Task objective:
In the listing below, find every line containing "Prop" and copy it out.

Source records:
/-! ## Grants, invariants and records -/

/-- A free bus with the slot reset line not ASSERTED is granted in one order: a refresh that is owed; the host path, where it waits with host
turn; the channel highest in the priority order that is READY; the host path, where it waits. With none, it stays free. An owned bus, or an
ASSERTED line, grants nothing. The host path waits with its transfer set up. -/
def Obligations.GrantsFollowOneOrder : Prop :=
  ∀ s : State,
    (s.arb.owner ≠ .free → kickBus s = s) ∧
    (s.arb.owner = .free → s.slot.line = .asserted → (kickBus s).arb.owner = .free) ∧
    (s.arb.owner = .free → s.slot.line ≠ .asserted →
      (0 < s.refresh.owed → (kickBus s).arb.owner = .refresh) ∧
      (s.refresh.owed = 0 → s.arb.hostTurn = true → s.arb.hostWaiting = true → s.xfer ≠ none →
        (kickBus s).arb.owner = .hostPath ∧ (kickBus s).arb.hostWaiting = false ∧ (kickBus s).arb.hostTurn = false ∧
        (kickBus s).arb.dmaCount = 0) ∧
      (s.refresh.owed = 0 → s.arb.hostTurn = false ∨ s.arb.hostWaiting = false →
        (∀ pre c post, s.dma.order = pre ++ c :: post → (s.chan c).state = .ready →
          (∀ b, b ∈ pre → (s.chan b).state ≠ .ready) →
          ((s.chan c).mode ≠ .master → (kickBus s).arb.owner = .dma c ∧ ((kickBus s).chan c).state = .active) ∧
          ((s.chan c).mode = .master → (kickBus s).arb.owner = .master ∧ (kickBus s).arb.masterChan = some c ∧
            ((kickBus s).chan c).state = .mastered ∧ (kickBus s).master.readLine = none)) ∧
        ((∀ c, c ∈ s.dma.order → (s.chan c).state ≠ .ready) →
          (s.arb.hostWaiting = true → s.xfer ≠ none → (kickBus s).arb.owner = .hostPath ∧
            (kickBus s).arb.hostWaiting = false ∧ (kickBus s).arb.dmaCount = 0) ∧
          (s.arb.hostWaiting = false → kickBus s = { s with slot := { s.slot with clock := setClock s.settings } }))))

/-- Every step keeps a channel's mask set exactly in IDLE, DONE and STOPPING, and the priority order one turn of the ring of channels. -/
def Obligations.StepKeepsMasksAndOrder : Prop :=
  ∀ s t : State, MaskAgrees s → OrderGood s → step s = .next t → MaskAgrees t ∧ OrderGood t

/-- Every step keeps a cycle in progress exactly where an owner whose cycles the board drives has the bus, the cycle that owner's own, and the
bus without an owner while the slot reset line is ASSERTED. That such an owner's tenure is never without a cycle is the model's choice (log
entry 9). -/
def Obligations.StepKeepsOneCycleForTheOwner : Prop := ∀ s t : State, BusGood s → step s = .next t → BusGood t

/-- Every step keeps the request queue within 64 records and the list of control answers within 16, with the request in flight at the head. -/
def Obligations.StepKeepsTheQueue : Prop := ∀ s t : State, QueueGood s → step s = .next t → QueueGood t

/-- Every step keeps W - C within a listed ring size, every saturating counter within its bound, and a candidate and a poll selection apart. -/
def Obligations.StepKeepsRingAndCounters : Prop :=
  ∀ s t : State, RingGood s → CountsGood s → DeliveryGood s → step s = .next t → RingGood t ∧ CountsGood t ∧ DeliveryGood t

/-- Every step keeps every table entry acceptable to its owner's check, and every field of the settings entry in its range. -/
def Obligations.StepKeepsTablesAndSettings : Prop :=
  ∀ s t : State, TablesGood s → SettingsGood s → step s = .next t → TablesGood t ∧ SettingsGood t

/-- Every step keeps host memory in canonical form, the master write buffer within 16 entries, and a valid read line, with the fill that would
become one, in agreement with the map as it stands. -/
def Obligations.StepKeepsBuffers : Prop := ∀ s t : State, BuffersGood s → step s = .next t → BuffersGood t

/-- The state after link reset meets every invariant. -/
def Obligations.InvariantsHoldAfterLinkReset : Prop :=
  MaskAgrees State.reset ∧ OrderGood State.reset ∧ BusGood State.reset ∧ QueueGood State.reset ∧ RingGood State.reset ∧
    CountsGood State.reset ∧ DeliveryGood State.reset ∧ TablesGood State.reset ∧ SettingsGood State.reset ∧
    BuffersGood State.reset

Output below:
def Obligations.GrantsFollowOneOrder : Prop :=
def Obligations.StepKeepsMasksAndOrder : Prop :=
def Obligations.StepKeepsOneCycleForTheOwner : Prop := ∀ s t : State, BusGood s → step s = .next t → BusGood t
def Obligations.StepKeepsTheQueue : Prop := ∀ s t : State, QueueGood s → step s = .next t → QueueGood t
def Obligations.StepKeepsRingAndCounters : Prop :=
def Obligations.StepKeepsTablesAndSettings : Prop :=
def Obligations.StepKeepsBuffers : Prop := ∀ s t : State, BuffersGood s → step s = .next t → BuffersGood t
def Obligations.InvariantsHoldAfterLinkReset : Prop :=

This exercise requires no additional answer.